### Data shown
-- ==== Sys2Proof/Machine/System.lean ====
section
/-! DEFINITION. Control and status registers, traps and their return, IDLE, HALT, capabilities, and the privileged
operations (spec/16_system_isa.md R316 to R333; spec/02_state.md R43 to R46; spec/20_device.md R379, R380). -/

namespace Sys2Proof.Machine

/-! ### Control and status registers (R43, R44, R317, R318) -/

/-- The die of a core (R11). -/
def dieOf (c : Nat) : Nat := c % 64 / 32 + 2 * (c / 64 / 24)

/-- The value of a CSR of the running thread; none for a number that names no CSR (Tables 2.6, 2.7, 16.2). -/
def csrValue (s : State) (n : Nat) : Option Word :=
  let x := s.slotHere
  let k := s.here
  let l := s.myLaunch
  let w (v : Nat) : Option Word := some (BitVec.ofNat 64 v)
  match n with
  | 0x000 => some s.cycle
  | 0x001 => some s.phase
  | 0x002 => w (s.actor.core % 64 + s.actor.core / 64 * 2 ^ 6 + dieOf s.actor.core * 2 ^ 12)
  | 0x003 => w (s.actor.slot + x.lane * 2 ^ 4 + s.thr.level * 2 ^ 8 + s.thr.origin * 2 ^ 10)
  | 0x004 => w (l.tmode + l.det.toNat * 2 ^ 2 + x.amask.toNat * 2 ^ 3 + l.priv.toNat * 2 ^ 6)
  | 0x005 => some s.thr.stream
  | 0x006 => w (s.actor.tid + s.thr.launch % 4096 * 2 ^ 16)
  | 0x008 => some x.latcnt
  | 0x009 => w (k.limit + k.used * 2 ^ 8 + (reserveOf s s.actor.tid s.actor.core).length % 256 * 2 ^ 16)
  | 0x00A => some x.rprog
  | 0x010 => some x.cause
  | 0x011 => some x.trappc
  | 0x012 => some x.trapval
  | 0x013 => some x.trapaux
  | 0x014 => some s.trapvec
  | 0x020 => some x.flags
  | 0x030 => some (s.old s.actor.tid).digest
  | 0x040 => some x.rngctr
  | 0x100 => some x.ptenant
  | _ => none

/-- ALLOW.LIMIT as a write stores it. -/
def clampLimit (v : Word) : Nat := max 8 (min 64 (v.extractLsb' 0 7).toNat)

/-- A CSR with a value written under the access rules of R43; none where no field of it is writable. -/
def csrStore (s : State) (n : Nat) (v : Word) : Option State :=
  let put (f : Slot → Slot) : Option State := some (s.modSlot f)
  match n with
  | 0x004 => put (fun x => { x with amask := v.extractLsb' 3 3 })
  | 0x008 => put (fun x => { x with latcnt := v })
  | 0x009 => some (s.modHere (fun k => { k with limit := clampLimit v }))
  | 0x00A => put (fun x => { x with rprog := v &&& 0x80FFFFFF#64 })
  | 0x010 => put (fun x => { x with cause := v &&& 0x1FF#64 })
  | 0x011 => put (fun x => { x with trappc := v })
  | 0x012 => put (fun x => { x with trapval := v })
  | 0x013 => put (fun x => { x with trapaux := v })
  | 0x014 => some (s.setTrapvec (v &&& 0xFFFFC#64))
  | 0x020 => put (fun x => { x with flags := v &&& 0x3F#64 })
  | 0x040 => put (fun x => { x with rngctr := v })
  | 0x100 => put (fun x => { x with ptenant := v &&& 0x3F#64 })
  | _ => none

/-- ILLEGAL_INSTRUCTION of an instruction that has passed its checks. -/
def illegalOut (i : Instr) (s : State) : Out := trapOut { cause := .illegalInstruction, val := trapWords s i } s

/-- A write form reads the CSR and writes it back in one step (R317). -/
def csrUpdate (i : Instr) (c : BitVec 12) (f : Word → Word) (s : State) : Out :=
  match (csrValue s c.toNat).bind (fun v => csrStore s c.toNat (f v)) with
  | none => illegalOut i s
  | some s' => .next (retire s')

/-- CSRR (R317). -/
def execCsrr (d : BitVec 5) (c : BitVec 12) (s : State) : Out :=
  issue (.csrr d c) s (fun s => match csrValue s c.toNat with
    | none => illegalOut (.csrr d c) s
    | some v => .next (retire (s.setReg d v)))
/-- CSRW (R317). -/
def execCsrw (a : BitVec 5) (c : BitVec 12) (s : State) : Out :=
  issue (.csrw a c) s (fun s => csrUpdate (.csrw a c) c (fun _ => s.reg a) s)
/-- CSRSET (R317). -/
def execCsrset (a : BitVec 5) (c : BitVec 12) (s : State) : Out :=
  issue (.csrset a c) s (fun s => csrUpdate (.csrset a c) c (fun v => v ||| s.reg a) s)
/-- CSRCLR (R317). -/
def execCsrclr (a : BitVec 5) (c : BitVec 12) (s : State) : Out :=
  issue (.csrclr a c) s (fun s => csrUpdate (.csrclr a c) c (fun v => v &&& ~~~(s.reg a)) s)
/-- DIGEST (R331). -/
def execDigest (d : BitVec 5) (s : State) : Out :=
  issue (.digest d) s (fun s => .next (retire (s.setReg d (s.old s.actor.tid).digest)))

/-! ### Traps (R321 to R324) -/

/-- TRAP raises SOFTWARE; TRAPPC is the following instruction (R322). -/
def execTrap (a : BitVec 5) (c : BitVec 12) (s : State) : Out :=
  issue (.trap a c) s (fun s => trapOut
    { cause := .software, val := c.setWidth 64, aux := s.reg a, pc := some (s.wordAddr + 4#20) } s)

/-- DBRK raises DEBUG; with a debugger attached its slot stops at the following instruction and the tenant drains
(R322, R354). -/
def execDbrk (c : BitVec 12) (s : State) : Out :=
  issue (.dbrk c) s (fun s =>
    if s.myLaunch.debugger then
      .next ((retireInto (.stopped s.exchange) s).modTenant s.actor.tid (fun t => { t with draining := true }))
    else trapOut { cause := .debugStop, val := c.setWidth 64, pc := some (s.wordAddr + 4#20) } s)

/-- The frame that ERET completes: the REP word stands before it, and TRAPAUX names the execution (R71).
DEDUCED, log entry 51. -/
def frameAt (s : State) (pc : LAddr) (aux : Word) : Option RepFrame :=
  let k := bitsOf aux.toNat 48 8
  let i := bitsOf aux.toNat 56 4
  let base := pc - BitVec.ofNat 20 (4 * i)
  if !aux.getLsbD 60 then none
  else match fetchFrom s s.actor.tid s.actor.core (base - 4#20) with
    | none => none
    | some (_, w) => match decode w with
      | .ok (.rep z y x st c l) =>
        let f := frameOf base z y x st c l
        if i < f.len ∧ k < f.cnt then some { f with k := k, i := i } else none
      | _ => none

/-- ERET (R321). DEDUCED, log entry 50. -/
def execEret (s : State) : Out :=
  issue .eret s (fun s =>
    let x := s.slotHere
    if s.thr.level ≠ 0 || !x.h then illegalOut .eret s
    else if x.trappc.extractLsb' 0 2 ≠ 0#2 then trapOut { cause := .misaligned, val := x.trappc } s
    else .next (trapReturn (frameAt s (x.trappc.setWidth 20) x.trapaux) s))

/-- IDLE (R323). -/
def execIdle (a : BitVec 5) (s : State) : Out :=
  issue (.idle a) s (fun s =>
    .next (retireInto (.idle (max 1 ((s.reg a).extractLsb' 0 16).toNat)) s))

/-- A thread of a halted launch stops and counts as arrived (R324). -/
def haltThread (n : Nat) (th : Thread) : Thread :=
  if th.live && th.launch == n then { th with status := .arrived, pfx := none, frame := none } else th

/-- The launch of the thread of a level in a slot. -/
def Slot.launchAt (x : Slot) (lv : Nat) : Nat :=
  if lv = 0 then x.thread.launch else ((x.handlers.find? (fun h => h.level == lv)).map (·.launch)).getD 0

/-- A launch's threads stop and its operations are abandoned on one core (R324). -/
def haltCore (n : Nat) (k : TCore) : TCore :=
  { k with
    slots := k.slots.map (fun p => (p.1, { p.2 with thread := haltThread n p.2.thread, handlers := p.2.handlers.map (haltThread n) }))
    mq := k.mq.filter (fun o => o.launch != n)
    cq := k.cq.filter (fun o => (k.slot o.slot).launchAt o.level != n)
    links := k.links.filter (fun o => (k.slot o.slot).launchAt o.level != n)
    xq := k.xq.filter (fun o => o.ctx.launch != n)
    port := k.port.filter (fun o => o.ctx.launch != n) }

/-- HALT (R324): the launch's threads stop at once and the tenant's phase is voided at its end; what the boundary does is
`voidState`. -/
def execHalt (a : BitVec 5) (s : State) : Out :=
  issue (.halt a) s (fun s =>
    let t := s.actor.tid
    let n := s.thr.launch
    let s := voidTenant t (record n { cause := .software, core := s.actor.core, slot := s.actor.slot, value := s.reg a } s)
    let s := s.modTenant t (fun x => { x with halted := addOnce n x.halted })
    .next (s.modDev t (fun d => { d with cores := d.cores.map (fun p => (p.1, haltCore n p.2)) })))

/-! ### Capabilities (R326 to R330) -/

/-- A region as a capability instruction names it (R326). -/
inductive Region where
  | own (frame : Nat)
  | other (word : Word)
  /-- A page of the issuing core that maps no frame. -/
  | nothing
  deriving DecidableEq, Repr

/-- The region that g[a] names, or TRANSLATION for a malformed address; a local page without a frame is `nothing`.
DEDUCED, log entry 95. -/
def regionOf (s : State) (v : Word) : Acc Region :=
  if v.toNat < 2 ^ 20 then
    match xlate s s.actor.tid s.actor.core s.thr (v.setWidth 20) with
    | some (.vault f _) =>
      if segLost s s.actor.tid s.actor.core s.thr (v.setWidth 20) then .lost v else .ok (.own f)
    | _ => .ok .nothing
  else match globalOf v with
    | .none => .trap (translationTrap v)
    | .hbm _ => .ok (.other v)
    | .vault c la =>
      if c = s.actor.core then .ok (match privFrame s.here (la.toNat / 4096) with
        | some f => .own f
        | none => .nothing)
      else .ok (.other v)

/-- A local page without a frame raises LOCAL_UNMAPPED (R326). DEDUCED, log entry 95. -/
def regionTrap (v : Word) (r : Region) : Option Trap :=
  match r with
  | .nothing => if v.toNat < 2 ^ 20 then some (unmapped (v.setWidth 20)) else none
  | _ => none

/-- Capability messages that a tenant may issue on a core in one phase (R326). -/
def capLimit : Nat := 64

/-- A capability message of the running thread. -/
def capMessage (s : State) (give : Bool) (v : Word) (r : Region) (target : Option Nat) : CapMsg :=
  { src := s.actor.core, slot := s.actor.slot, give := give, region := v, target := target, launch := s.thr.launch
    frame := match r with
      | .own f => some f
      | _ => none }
--
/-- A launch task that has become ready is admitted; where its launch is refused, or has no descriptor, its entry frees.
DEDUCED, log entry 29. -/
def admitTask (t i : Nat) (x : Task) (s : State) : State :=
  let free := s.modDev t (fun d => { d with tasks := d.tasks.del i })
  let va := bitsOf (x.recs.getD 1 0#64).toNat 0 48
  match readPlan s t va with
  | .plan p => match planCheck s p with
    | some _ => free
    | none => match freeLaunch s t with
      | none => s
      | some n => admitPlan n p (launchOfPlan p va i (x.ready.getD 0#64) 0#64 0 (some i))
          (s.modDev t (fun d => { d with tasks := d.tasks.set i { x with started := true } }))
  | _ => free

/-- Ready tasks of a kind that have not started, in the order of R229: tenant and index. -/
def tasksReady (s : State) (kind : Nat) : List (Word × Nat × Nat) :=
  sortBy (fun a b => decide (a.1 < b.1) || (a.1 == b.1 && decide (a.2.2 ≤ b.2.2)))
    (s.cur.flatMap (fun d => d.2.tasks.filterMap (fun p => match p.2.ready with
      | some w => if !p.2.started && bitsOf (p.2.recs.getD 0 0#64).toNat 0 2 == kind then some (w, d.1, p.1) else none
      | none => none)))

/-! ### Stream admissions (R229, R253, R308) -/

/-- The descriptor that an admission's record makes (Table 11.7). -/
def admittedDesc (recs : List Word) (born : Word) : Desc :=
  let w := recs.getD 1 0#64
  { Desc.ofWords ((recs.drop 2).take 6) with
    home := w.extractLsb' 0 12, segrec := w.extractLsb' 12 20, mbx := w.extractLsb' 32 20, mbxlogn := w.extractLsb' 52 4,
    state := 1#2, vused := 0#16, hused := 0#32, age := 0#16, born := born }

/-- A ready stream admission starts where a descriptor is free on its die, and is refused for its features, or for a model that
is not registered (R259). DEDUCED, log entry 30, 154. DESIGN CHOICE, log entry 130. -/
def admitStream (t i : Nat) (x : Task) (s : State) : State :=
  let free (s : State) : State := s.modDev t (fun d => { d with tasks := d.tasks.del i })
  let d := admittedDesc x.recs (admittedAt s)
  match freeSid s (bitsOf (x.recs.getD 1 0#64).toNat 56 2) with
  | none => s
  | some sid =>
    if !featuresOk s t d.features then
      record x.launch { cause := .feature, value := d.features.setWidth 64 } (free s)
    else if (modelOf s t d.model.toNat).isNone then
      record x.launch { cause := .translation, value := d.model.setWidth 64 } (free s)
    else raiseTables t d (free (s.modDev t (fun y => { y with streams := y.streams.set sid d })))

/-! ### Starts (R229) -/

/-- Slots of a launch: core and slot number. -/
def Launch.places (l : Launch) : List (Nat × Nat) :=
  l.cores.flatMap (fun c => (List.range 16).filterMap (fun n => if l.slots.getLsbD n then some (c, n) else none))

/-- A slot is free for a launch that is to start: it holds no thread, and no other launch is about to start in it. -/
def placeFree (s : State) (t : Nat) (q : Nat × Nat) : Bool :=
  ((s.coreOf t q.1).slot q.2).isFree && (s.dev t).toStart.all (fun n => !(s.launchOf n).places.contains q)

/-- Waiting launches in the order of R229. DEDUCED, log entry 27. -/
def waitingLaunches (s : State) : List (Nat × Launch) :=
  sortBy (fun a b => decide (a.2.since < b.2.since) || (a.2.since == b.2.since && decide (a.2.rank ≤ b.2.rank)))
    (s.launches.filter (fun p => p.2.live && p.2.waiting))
* * *
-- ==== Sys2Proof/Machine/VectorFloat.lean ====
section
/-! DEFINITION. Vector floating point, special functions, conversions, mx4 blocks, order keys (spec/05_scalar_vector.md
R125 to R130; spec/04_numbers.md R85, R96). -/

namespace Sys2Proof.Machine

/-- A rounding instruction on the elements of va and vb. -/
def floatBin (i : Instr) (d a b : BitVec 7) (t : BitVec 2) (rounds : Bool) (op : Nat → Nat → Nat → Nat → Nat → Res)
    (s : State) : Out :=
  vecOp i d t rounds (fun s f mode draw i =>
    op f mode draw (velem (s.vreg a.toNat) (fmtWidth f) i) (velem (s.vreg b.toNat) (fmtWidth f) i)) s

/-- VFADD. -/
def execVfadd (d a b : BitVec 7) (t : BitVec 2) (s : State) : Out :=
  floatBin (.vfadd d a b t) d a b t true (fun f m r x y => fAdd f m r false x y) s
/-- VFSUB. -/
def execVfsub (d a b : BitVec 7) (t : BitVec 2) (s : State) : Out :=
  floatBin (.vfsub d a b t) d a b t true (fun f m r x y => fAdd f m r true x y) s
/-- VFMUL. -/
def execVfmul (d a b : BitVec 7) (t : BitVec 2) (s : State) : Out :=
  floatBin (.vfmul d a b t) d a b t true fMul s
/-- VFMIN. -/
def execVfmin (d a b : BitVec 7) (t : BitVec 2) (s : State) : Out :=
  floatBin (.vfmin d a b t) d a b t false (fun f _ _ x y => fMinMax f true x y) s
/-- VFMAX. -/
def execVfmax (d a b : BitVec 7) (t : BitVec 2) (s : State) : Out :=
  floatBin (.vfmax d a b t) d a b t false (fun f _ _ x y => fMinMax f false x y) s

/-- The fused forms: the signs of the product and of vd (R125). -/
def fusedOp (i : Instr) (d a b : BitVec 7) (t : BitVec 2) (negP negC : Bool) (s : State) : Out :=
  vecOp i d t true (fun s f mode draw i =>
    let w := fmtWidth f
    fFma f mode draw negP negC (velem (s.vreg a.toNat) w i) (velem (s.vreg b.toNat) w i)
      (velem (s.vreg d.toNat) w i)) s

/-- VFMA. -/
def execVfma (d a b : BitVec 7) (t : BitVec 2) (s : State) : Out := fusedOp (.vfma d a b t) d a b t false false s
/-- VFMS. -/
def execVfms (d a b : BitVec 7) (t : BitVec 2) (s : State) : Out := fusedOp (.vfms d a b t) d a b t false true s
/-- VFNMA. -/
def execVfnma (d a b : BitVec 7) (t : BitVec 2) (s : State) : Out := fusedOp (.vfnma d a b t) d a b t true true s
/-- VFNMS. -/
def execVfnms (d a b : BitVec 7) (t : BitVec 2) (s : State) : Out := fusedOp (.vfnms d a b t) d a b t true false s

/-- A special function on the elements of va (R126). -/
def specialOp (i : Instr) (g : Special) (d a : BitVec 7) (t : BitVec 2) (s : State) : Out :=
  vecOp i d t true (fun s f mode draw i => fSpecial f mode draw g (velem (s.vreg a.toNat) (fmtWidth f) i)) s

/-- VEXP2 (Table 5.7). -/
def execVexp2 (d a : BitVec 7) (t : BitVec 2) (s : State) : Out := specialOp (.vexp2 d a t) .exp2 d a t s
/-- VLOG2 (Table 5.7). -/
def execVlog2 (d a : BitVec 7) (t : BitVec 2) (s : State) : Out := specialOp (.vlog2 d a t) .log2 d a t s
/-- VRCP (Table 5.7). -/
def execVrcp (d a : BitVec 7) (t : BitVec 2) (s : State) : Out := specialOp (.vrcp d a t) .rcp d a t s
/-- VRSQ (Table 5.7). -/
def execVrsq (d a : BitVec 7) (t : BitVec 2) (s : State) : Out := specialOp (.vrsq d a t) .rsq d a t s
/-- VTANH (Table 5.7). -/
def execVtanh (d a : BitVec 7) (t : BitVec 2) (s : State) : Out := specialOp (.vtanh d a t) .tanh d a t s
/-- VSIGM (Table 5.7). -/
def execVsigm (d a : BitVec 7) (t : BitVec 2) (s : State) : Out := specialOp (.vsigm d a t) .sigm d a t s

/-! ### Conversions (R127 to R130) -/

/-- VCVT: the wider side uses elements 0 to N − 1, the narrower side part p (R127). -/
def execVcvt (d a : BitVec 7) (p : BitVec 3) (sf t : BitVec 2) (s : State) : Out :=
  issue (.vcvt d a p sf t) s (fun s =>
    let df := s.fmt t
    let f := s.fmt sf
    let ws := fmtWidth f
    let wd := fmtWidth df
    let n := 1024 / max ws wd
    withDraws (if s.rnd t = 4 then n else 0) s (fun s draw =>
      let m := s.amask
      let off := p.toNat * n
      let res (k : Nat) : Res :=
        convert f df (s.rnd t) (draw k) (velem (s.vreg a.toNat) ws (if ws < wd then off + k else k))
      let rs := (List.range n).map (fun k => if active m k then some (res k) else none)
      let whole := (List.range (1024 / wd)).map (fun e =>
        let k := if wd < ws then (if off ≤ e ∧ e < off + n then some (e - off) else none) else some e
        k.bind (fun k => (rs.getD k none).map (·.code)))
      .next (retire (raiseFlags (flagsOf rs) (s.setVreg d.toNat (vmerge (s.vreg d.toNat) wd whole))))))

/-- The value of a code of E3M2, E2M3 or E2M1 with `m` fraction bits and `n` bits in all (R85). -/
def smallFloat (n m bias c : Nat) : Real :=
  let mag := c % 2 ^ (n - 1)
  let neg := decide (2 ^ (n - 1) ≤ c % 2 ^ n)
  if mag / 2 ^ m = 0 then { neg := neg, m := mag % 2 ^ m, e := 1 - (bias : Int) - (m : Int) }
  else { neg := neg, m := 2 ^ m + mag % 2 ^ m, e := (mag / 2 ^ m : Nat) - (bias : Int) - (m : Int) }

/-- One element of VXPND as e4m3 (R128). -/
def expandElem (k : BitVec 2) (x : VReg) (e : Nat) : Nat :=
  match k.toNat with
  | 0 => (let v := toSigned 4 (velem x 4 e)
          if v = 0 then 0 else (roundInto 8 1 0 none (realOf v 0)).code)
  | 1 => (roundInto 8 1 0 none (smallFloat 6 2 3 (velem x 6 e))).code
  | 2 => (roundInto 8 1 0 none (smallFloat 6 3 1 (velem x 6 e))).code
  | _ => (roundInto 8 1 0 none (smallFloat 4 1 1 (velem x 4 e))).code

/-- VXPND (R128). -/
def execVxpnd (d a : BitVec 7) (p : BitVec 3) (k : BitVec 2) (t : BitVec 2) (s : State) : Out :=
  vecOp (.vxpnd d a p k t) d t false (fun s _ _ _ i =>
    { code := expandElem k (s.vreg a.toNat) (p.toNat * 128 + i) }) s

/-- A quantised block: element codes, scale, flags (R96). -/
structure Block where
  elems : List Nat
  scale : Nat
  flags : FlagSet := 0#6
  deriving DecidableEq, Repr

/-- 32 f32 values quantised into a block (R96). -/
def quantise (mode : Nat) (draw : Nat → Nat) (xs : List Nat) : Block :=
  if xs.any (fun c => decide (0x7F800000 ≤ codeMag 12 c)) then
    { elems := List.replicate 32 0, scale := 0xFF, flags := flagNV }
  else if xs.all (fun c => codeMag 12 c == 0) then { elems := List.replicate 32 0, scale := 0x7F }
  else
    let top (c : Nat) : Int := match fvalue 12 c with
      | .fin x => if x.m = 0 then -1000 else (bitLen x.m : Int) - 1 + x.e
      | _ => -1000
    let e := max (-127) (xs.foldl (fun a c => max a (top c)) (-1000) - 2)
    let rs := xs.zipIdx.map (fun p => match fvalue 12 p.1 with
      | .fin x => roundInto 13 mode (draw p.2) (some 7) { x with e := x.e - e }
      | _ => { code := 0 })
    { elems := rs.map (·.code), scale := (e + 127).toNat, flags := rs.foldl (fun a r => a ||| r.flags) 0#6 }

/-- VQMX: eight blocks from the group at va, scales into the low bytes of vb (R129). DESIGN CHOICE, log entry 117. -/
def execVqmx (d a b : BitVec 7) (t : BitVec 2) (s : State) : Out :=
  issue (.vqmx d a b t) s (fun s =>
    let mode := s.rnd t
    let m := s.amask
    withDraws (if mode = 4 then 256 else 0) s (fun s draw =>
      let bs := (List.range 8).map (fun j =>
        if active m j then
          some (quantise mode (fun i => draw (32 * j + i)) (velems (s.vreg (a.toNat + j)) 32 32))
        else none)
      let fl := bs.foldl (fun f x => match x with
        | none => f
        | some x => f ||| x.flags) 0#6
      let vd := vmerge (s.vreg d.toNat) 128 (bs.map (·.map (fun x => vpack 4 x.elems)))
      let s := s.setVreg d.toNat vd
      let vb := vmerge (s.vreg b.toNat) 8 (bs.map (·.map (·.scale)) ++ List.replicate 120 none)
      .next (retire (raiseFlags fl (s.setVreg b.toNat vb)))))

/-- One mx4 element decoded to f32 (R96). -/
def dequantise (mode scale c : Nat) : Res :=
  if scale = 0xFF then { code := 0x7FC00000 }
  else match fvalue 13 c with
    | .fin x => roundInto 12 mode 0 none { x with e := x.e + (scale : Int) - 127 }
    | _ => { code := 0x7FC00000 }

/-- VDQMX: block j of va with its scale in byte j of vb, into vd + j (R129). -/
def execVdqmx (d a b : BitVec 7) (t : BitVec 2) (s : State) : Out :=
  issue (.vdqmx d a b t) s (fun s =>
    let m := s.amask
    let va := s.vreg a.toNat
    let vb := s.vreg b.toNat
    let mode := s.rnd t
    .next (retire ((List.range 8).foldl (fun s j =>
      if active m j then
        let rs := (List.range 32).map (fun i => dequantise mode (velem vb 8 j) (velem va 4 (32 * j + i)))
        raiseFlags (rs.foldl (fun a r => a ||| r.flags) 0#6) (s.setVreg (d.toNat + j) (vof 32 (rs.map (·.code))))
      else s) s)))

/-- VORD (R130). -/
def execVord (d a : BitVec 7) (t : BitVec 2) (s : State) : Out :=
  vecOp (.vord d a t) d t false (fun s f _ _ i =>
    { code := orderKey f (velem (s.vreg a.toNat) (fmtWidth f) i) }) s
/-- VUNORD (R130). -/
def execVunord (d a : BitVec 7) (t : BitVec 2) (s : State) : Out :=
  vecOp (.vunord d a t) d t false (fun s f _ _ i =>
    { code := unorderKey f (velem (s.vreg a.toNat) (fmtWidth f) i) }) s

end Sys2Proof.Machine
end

### Task goal
All that should be written out is the stretch of lines above between the one holding "-- ==== Sys2Proof/Machine/System.lean" and the one holding "0x020 => some x.flags", inclusive, exactly as given.

### Solved exercise
-- ==== Sys2Proof/Machine/System.lean ====
section
/-! DEFINITION. Control and status registers, traps and their return, IDLE, HALT, capabilities, and the privileged
operations (spec/16_system_isa.md R316 to R333; spec/02_state.md R43 to R46; spec/20_device.md R379, R380). -/

namespace Sys2Proof.Machine

/-! ### Control and status registers (R43, R44, R317, R318) -/

/-- The die of a core (R11). -/
def dieOf (c : Nat) : Nat := c % 64 / 32 + 2 * (c / 64 / 24)

/-- The value of a CSR of the running thread; none for a number that names no CSR (Tables 2.6, 2.7, 16.2). -/
def csrValue (s : State) (n : Nat) : Option Word :=
  let x := s.slotHere
  let k := s.here
  let l := s.myLaunch
  let w (v : Nat) : Option Word := some (BitVec.ofNat 64 v)
  match n with
  | 0x000 => some s.cycle
  | 0x001 => some s.phase
  | 0x002 => w (s.actor.core % 64 + s.actor.core / 64 * 2 ^ 6 + dieOf s.actor.core * 2 ^ 12)
  | 0x003 => w (s.actor.slot + x.lane * 2 ^ 4 + s.thr.level * 2 ^ 8 + s.thr.origin * 2 ^ 10)
  | 0x004 => w (l.tmode + l.det.toNat * 2 ^ 2 + x.amask.toNat * 2 ^ 3 + l.priv.toNat * 2 ^ 6)
  | 0x005 => some s.thr.stream
  | 0x006 => w (s.actor.tid + s.thr.launch % 4096 * 2 ^ 16)
  | 0x008 => some x.latcnt
  | 0x009 => w (k.limit + k.used * 2 ^ 8 + (reserveOf s s.actor.tid s.actor.core).length % 256 * 2 ^ 16)
  | 0x00A => some x.rprog
  | 0x010 => some x.cause
  | 0x011 => some x.trappc
  | 0x012 => some x.trapval
  | 0x013 => some x.trapaux
  | 0x014 => some s.trapvec
  | 0x020 => some x.flags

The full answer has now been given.